To perform what is referred to as a left join in which we retain only those cases with data available in the first (left, x) data frame (personaldata
), we use the all.x=TRUE
argument instead.
# Left join
mergeddf <- merge(personaldata, performancedata, by="id", all.x=TRUE)
# Print the joined data frame
mergeddf
## id lastname firstname startdate gender perf_q1 perf_q2 perf_q3 perf_q4
## 1 111 Newton Isaac 1/9/2016 man 3.3 3.3 3.4 3.3
## 2 153 Sanchez Alejandro 1/1/2016 man 3.9 4.8 4.9 5.0
## 3 154 McDonald Ronald 1/9/2016 man NA NA NA NA
## 4 155 Smith John 1/9/2016 man NA NA NA NA
## 5 165 Doe Jane 1/4/2016 woman NA NA NA NA
## 6 198 Morales Linda 1/7/2016 woman 4.9 4.5 4.4 4.8
## 7 201 Providence Cindy 1/9/2016 woman 1.2 1.1 1.0 1.0
## 8 282 Legend John 1/9/2016 man 2.2 2.3 2.4 2.5
Note how the left join retains only those cases for which the first (left, x) data frame (i.e., personaldata
) has complete data, which in this case happens to be 8 cases.
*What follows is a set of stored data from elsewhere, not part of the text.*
-- ==== Sys2Proof/Word.lean ====
section
/-! DEFINITION. The two bit-vector types of the block: a byte (spec R9) and a 32-bit word (spec R22, R24, R26). -/

namespace Sys2Proof

/-- A byte: an unsigned 8-bit value, 0 to 255 (R9). -/
abbrev Byte := BitVec 8

/-- A 32-bit word: `OPWORD`, `IN_LEN`, the error details and the signed telemetry registers (R22, R24, R26). -/
abbrev Word := BitVec 32

end Sys2Proof
end

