-- ==== Sys2Proof/Machine/Step.lean ====
section
/-! DEFINITION. One step of the machine: the next action of HOST's sequence (spec R38, R59, R249). -/

namespace Sys2Proof.Machine

/-- One step: HOST's next action, or nothing when HOST takes none. -/
def step (s : State) : Host.Outcome State Fault Refusal :=
  match s.script with
  | [] => idle s
  | a :: rest => perform a (s.setScript rest)

/-- The state in which HOST's very next action issues the word `w` (log 1): the block fetches no instruction, an
operation is selected by one write of `OPWORD` (R22, R35). -/
def State.withFetchWord (s : State) (nbits w : Nat) : State :=
  s.setScript (.issue (BitVec.ofNat 32 (w % 2 ^ nbits)) :: s.script)

end Sys2Proof.Machine
end

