-- ==== Sys2Proof/Machine/Units.lean ====
section
/-! DEFINITION. What a telemetry register means (spec R8, R79, R186): an integer count of an exact rational step. Power has no
named unit and the current's sign no named direction (I12), so a value here is a bare rational. -/

namespace Sys2Proof.Machine

/-- The twelve payload fields, in the table order of R79. -/
inductive TrField where
  | vtotal | current | vcellMax | vcellMin | soc | tempMax | tempMin | relay | din | bstatus | fault | power
deriving DecidableEq, Repr

/-- The unit step of a field (R79, R186); flags and codes have none. -/
def TrField.step : TrField → Option Rat
  | .vtotal => some (1 / 10)
  | .current => some (1 / 10)
  | .vcellMax => some (1 / 1000)
  | .vcellMin => some (1 / 1000)
  | .soc => some (1 / 10)
  | .tempMax => some (1 / 10)
  | .tempMin => some (1 / 10)
  | .relay => none
  | .din => none
  | .bstatus => none
  | .fault => none
  | .power => some (1 / 10)

/-- The integer a field's register holds: the signed registers as two's complement, the others unsigned (R26). -/
def TrField.value (f : TrField) (r : Results) : Int :=
  match f with
  | .vtotal => r.trVtotal.toNat
  | .current => r.trCurrent.toInt
  | .vcellMax => r.trVcellMax.toNat
  | .vcellMin => r.trVcellMin.toNat
  | .soc => r.trSoc.toNat
  | .tempMax => r.trTempMax.toInt
  | .tempMin => r.trTempMin.toInt
  | .relay => r.trRelay.toNat
  | .din => r.trDin.toNat
  | .bstatus => r.trBstatus.toNat
  | .fault => r.trFault.toNat
  | .power => r.trPower.toNat

/-- The physical value of a field: the register's integer times the field's step, exactly (R32, R186). -/
def TrField.physical (f : TrField) (r : Results) : Option Rat := f.step.map fun q => (f.value r : Rat) * q

/-- A field's unsigned value as read from the payload, before any transform (R14 "raw", R79). -/
def TrField.raw (f : TrField) (L : Layout) (p : Nat → Byte) : Nat :=
  match f with
  | .vtotal => be16 p L.vtotal
  | .current => be16 p L.current
  | .vcellMax => be16 p L.vcellMax
  | .vcellMin => be16 p L.vcellMin
  | .soc => be16 p L.soc
  | .tempMax => be16 p L.tempMax
  | .tempMin => be16 p L.tempMin
  | .relay => (p L.relay).toNat
  | .din => (p L.din).toNat
  | .bstatus => bstatusField L p
  | .fault => be16 p L.fault
  | .power => be16 p L.power

/-- The source's transform of a scaled field, as R79 gives it: `raw × 0.1`, `(raw − 16000) × 0.1`, `raw × 0.001`,
`(raw × 0.1) − 40`; a passthrough or bitfield has none. -/
def TrField.sourceTransform (f : TrField) (raw : Nat) : Option Rat :=
  match f with
  | .vtotal => some ((raw : Rat) * (1 / 10))
  | .current => some (((raw : Rat) - 16000) * (1 / 10))
  | .vcellMax => some ((raw : Rat) * (1 / 1000))
  | .vcellMin => some ((raw : Rat) * (1 / 1000))
  | .soc => some ((raw : Rat) * (1 / 10))
  | .tempMax => some ((raw : Rat) * (1 / 10) - 40)
  | .tempMin => some ((raw : Rat) * (1 / 10) - 40)
  | .relay => none
  | .din => none
  | .bstatus => none
  | .fault => none
  | .power => some ((raw : Rat) * (1 / 10))

end Sys2Proof.Machine
end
Notably absent is the case associated with id
equal to 153 because the first (left, x) data frame (i.e., personaldata
) lacked that case. An NA
appears for each case from the second (right, y) data frame that contained missing values on variables from that data frame.
To perform what is referred to as a right join in which we retain only those cases with data available in the second (right, y) data frame (performancedata
), we use the all.y=TRUE
argument instead.
# Right join
mergeddf <- merge(personaldata, performancedata, by="id", all.y=TRUE)
# Print the joined data frame
mergeddf
## id lastname firstname startdate gender perf_q1 perf_q2 perf_q3 perf_q4
## 1 111 Newton Isaac 1/9/2016 man 3.3 3.3 3.4 3.3
## 2 125 <NA> <NA> <NA> <NA> 2.1 1.9 2.1 2.3
## 3 153 Sanchez Alejandro 1/1/2016 man 3.9 4.8 4.9 5.0
## 4 198 Morales Linda 1/7/2016 woman 4.9 4.5 4.4 4.8
## 5 201 Providence Cindy 1/9/2016 woman 1.2 1.1 1.0 1.0
## 6 282 Legend John 1/9/2016 man 2.2 2.3 2.4 2.5
Note how the right join retains only those cases for which the joined (second, right, y) data frame (i.e., performancedata
) has complete data. Because the first (left, x) data frame lacks data for the case in which id
is equal to 153, an NA
appears for each case from the first data frame that contained missing values on variables from that data frame.